The Lesson of State Health-Care Reforms » The Foundry

The Lesson of State Health-Care Reforms » The Foundry: "Peter Suderman, associate editor for Reason Magazine, has an op-ed in the Wall Street Journal on the track record of Obamacare like reforms at the state level. The full article is posted below and as an added service we found all the studies mentioned and provided links to view them:

Supreme Court Justice Louis Brandeis famously envisioned the states serving as laboratories, trying “novel social and economic experiments without risk to the rest of the country.” And on health care, that’s just what they’ve done.

Like participants in a national science fair, state governments have tested variants on most of the major components of the health-care reform plans currently being considered in Congress. The results have been dramatically increased premiums in the individual market, spiraling public health-care costs, and reduced access to care. In other words: The reforms have failed.

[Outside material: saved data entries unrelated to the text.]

/-- Does the transparent clock forward this handled message (R44, R46, R48)? -/
def State.ptpForwards (s : State) (p : Nat) (f : List Byte) : Bool :=
  match ptpOff f with
  | none => false
  | some o => decide (p < 2) && tcHandles s.tcMode (ptpType f o) && !(decide (3 ≤ s.tcMode) && decide (ptpType f o ≠ 0))

/-- Does this twin transmit time on a field port (R49, R274)? -/
def State.fieldTime (s : State) (p : Nat) : Bool :=
  s.on F.TB_CTRL_PTP_EN && decide (2 ≤ p) && bits (s.rd F.TB_FPTP_CFG_PORT_EN) (p - 2) 1 == 1
    && (s.acts || bits (s.rd F.TW_FIELD_DUAL) (p - 2) 1 == 0)

/-- A request on a field port is answered by the mechanism that DELAY_MECH selects (R49). -/
def State.fieldAnswer (s : State) (p : Nat) (f : List Byte) (t : Stamp) : State :=
  match ptpOff f with
  | none => s
  | some o =>
    if s.fieldTime p ∧ ptpType f o = (if s.on F.TB_FPTP_CFG_DELAY_MECH then 2 else 1) then
      let m := s.ptpAnswer p f o t
      m.1.ownItem { Item.plain srcOwn p 7 m.1.ln.next m.2 with ingress := t }
    else s

/-- A MAC control frame of a port (R246). -/
def State.macControl (s : State) (p : Nat) (f : List Byte) : Bool :=
  be16 f 12 == 0x8808 && (decide (f.take 6 = [0x01, 0x80, 0xC2, 0, 0, 1]) || decide (f.take 6 = s.portMac p))

/-- What a MAC control frame does (R246, R247). -/
def State.macControlRx (s : State) (p : Nat) (f : List Byte) : State :=
  if be16 f 14 = 0x0001 then s.pauseRx p (be16 f 16)
  else if be16 f 14 = 0x0101 then s.pfcRx p (be16 f 16 % 256) ((List.range 8).map (fun i => be16 f (18 + 2 * i)))
  else s.inc (F.LT_Pn_PAUSE_IGN p)

/-- A backbone claim frame of this pair (R275). -/
def State.claimFrame (s : State) (p : Nat) (f : List Byte) : Bool :=
  decide (p < 2) && decide (f.take 6 = leBytes 4 (s.rd F.TW_CLAIM_DA_LO) ++ leBytes 2 (s.rd F.TW_CLAIM_DA_HI))
    && be16 f 12 == s.rd F.TW_CLAIM_CFG_ETYPE && decide (leNat (slice f 14 4) = s.rd F.TW_PAIR_ID)

/-- Frames that are not looked up. -/
def State.kept (s : State) (p : Nat) (f : List Byte) : Bool := s.ptpHandled p f || s.macControl p f || s.claimFrame p f

/-! Forwarding between the backbone ports (R26, R121, R122, R198, R204). -/

/-- The class of a forwarded copy: the gate's IPV, else the stream's class on the egress port; without a handle, the class of the
priority (R198, R462). -/
def State.fwdClass (s : State) (fr : RxFrame) (e : Nat) : Nat :=
  match fr.look with
  | some (some _) => fr.ipv.getD (strmClass fr.e0.toNat e)
  | _ => s.pcpClass fr.port (framePrio fr.data (s.defPrio fr.port))

/-- The port that a frame is forwarded to, if any (R198, R204). -/
def State.fwdPort (s : State) (fr : RxFrame) : Option Nat :=
  match otherPort fr.port with
  | none => none
  | some e => match fr.look with
    | some (some _) => if fr.fwd && bits fr.egress e 1 == 1 then some e else none
    | _ =>
      if s.ptpHandled fr.port fr.data then (if s.ptpForwards fr.port fr.data then some e else none)
      else if bits (s.rd F.FN_UNID_ACT) (2 * fr.port) 1 = 1 then some e else none

/-- The work item of a forwarded copy. -/
def State.fwdItem (s : State) (fr : RxFrame) (e : Nat) (arriving : Bool) (content : List Byte) : Item :=
  { Item.plain (1025 + fr.port) e (s.fwdClass fr e) s.ln.next content with
    handle := match fr.look with | some h => h | none => none,
    pass := some fr.port, arriving := arriving, tagged := hasRtag content, ingress := fr.stamp }

/-- A pass-through frame that finds no item is counted at its ingress port (R106). -/
def State.fwdAdmit (s : State) (fr : RxFrame) (it : Item) : State × RxFrame :=
  if s.wtRoom 1 then
    let a := s.admitItem it
    (a.1, { fr with items := fr.items ++ [a.2] })
  else (s.inc (F.LN_Pn_FWD_DROP fr.port), fr)

/-- Is the PTP header, if the frame has one, among the bytes that have arrived? -/
def ptpInHead (f : List Byte) : Bool := match ptpOff f with | some o => decide (o + 34 ≤ f.length) | none => true

/-- Begin cut-through of a frame that nothing stands against so far; a pre-emptable frame, which may come in fragments, is stored
(R26, R120, R121). -/
def State.cutThrough (s : State) (fr : RxFrame) : State × RxFrame :=
  match s.fwdPort fr with
  | none => (s, fr)
  | some e =>
    if s.on (F.LN_Pn_CTRL_CT_EN e) ∧ s.portRate e ≤ s.portRate fr.port ∧ ¬ fr.frags ∧ fr.items.isEmpty ∧ ptpInHead fr.data ∧ s.wtRoom 1 then
      s.fwdAdmit fr (s.fwdItem fr e true fr.data)
    else (s, fr)

/-- A frame is looked up by its bytes `f` (R195, R202): it takes its handle, the stream entry, its filter and the recovery configuration as
they stand now, and its maps are fetched (R145). -/
def State.lookUp (s : State) (fr : RxFrame) (f : List Byte) : State × RxFrame :=
  match s.identify fr.port f with
  | none => (s, { fr with look := some none })
  | some h =>
    let fr1 := { fr with look := some (some h), e0 := Sparse.get 0 s.fn.streams (h * 4), e1 := Sparse.get 0 s.fn.streams (h * 4 + 1) }
    let fr2 := { fr1 with
      filt := s.psPick fr1.filtEn (framePrio f (s.defPrio fr.port)) fr1.filter,
      rcfg := Sparse.get 0 s.fn.recCfg (fr1.rec_ * 2) }
    if fr2.mapEn then
      let m := s.mapBegin fr2.map
      (m.1, { fr2 with maps := some m.2 })
    else (s, fr2)

/-- Does sequence recovery run for a frame (R216)? -/
def State.recRuns (s : State) (fr : RxFrame) : Bool := s.fnOn && s.on F.FN_CTRL_REC_EN && fr.recEn && bits fr.rcfg.toNat 0 1 == 1

/-- May a frame without an R-TAG pass its recovery function (R216)? -/
def RxFrame.takeNoSeq (fr : RxFrame) : Bool := bits fr.rcfg.toNat 2 1 == 1

/-- A looked-up frame whose gate and recovery let it through so far is cut through where it may. -/
def State.lookedUp (s : State) (fr : RxFrame) (head : List Byte) : State :=
  let go (s : State) (fr : RxFrame) : State := let c := s.cutThrough fr; c.1.setRx fr.slot (some c.2)
  match fr.look with
  | some (some _) => match s.psHead fr with
    | none => s.setRx fr.slot (some fr)
    | some ipv =>
      let fr2 := { fr with ipv := ipv }
      if s.recRuns fr2 ∧ (hasRtag head ∨ ¬ fr2.takeNoSeq) then s.setRx fr.slot (some fr2) else go s fr2
  | _ => go s fr

/-- Is a head one that the receiver of a port hears: in loopback that of the port's own frame (R459)? -/
def State.hears (s : State) (p : Nat) (head : List Byte) : Bool :=
  !s.loops p || (match s.bp.loop.find? (fun w => w.mac == some p) with
    | some (.frame _ d _) => head == d.take head.length
    | some (.fragment _ first _ d) => first && head == d.take head.length
    | some _ => false
    | none => match (s.lnPort p).wire with
      | some w => (match w.item with
        | some i => (match s.item i with | some it => head == it.out.take head.length | none => false)
        | none => false)
      | none => false)

/-- The head of a frame in reception, express or pre-emptable: once the last of its fields has crossed its handle is looked up and its gate
seen; `ago` is the age, in tenths of a ns, of its start-of-frame delimiter at the pads (R50, R202). It is looked up once. A field frame
is looked up when it has crossed whole (R466). -/
def execStreamLookup (x : RxLane) (head : List Byte) (ago : Nat) (s : State) : Out :=
  let p := x.port.val
  let k := rxSlot p x.pre
  let known : Bool := match s.rxOf k with | some fr => fr.look.isSome || !fr.items.isEmpty | none => false
  .next (if ¬ s.linkUp p ∨ ¬ s.hears p head ∨ known then s
  else
    let fr := s.newRx p x.pre head ago
    if 2 ≤ p ∨ ¬ fieldsIn head then s.setRx k (some fr)
    else if s.kept p head then
      let c := if s.ptpHandled p head then s.cutThrough fr else (s, fr)
      c.1.setRx k (some c.2)
    else
      let l := s.lookUp fr head
      l.1.lookedUp l.2 head)

/-- A recovery function evaluates a frame in reception, if it waits for that: its R-TAG is in, its gate check passed (R213). -/
def State.evalRx (s : State) (k : Nat) : State :=
  match s.rxOf k with
  | none => s
  | some fr =>
    let fr0 := { fr with rcfg := Sparse.get 0 s.fn.recCfg (fr.rec_ * 2) }
    match fr.look with
    | some (some _) =>
      if s.recRuns fr0 ∧ hasRtag fr.data ∧ fr.verdict = .open ∧ (s.psHead fr).isSome then
        let r := s.recEval fr.rec_ fr.port (rtagSeq fr.data)
        let fr1 := { fr0 with verdict := r.2 }
        match r.2 with
        | .pending _ _ =>
          let c := r.1.cutThrough fr1
          c.1.setRx k (some c.2)
        | _ => r.1.setRx k (some fr1)
      else s
    | _ => s

/-- The function that a frame in reception waits for. -/
def State.recWaits (s : State) (k : Nat) : Option Nat :=
  match s.rxOf k with
  | some fr => if fr.verdict = .open ∧ fr.look.isSome then some fr.rec_ else none
  | none => none

/-- A frame's R-TAG is in and its gate check has passed: its recovery function evaluates it (R213). Frames of lower ports that wait for the
same function have reached it in this cycle or before, and come first. -/
def execRecoveryEvaluate (x : RxLane) (s : State) : Out :=
  let p := x.port.val
  let k := rxSlot p x.pre
  let s1 := (List.range p).foldl (fun s q => [rxSlot q false, rxSlot q true].foldl (fun s j =>
    if (s.recWaits k).isSome ∧ s.recWaits j = s.recWaits k then s.evalRx j else s) s) s
  .next (s1.evalRx k)

/-! The end of a cut-through frame (R122). -/

/-- The frame's end reaches an item: whole content, or a bad end. One on the wire ends as R122 gives, and what its shapers have not been
charged yet is charged (R236); one that has not started takes `fresh`, which a yellow frame has marked (R223), or is dropped if the frame
turned out bad. Answers whether the item was on the wire. -/
def State.ctFinish (s : State) (i : Nat) (content fresh : List Byte) (bad : Bool) (chain : Option Nat) : State × Bool :=
  match s.item i with
  | none => (s, false)
  | some it =>
    let p := it.port
    if it.st = .wire ∨ it.st = .cut then
      let body := it.out ++ content.drop it.data.length
      let long := decide (s.maxFrame p < body.length + 4)
      let stompIt := bad || long
      let f := body ++ (if stompIt then (fcs body).map (fun b => ~~~b) else fcs body)
      let s0 := (s.shapersOf it.src p it.cls).foldl (fun s j => s.shDebit j (f.length - (it.out.length + 4))) s
      let s1 := if long then (s0.inc (F.LN_Pn_TX_OVERSIZE p)).raise Src.LN_TX_OVERSIZE p none 0 else s0
      let s2 := (s1.setItem i (some { it with data := content, arriving := false, bad := stompIt, out := f, chain := chain, frags := [] })).emitFrags
        p f 0 it.frags
      match (s2.lnPort p).wire with
      | some w => (if w.item = some i ∧ w.cut = none then s2.setLnPort p { s2.lnPort p with
          wire := some { w with stop := some (max (w.start + (8 + (f.length - it.sent)) * s2.byteTime p) s2.now10) } } else s2, true)
      | none => (s2, true)
    else if bad then (s.dropItem i, false)
    else
      let it1 := { it with data := fresh, arriving := false, chain := chain }
      let s1 := s.setItem i (some it1)
      (if it.st = .ready then s1.makeReady i it1 else s1, false)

New York is exhibit A. In 1993, the state prohibited insurers from declining to cover individuals with pre-existing health conditions (”guaranteed issue”). New York also required insurers to charge those enrolled in their plans the same premium, regardless of health status, age or sex (”community rating”). The goal was to reduce the number of uninsured by making health insurance more accessible, particularly to those who don’t have employer-provided insurance."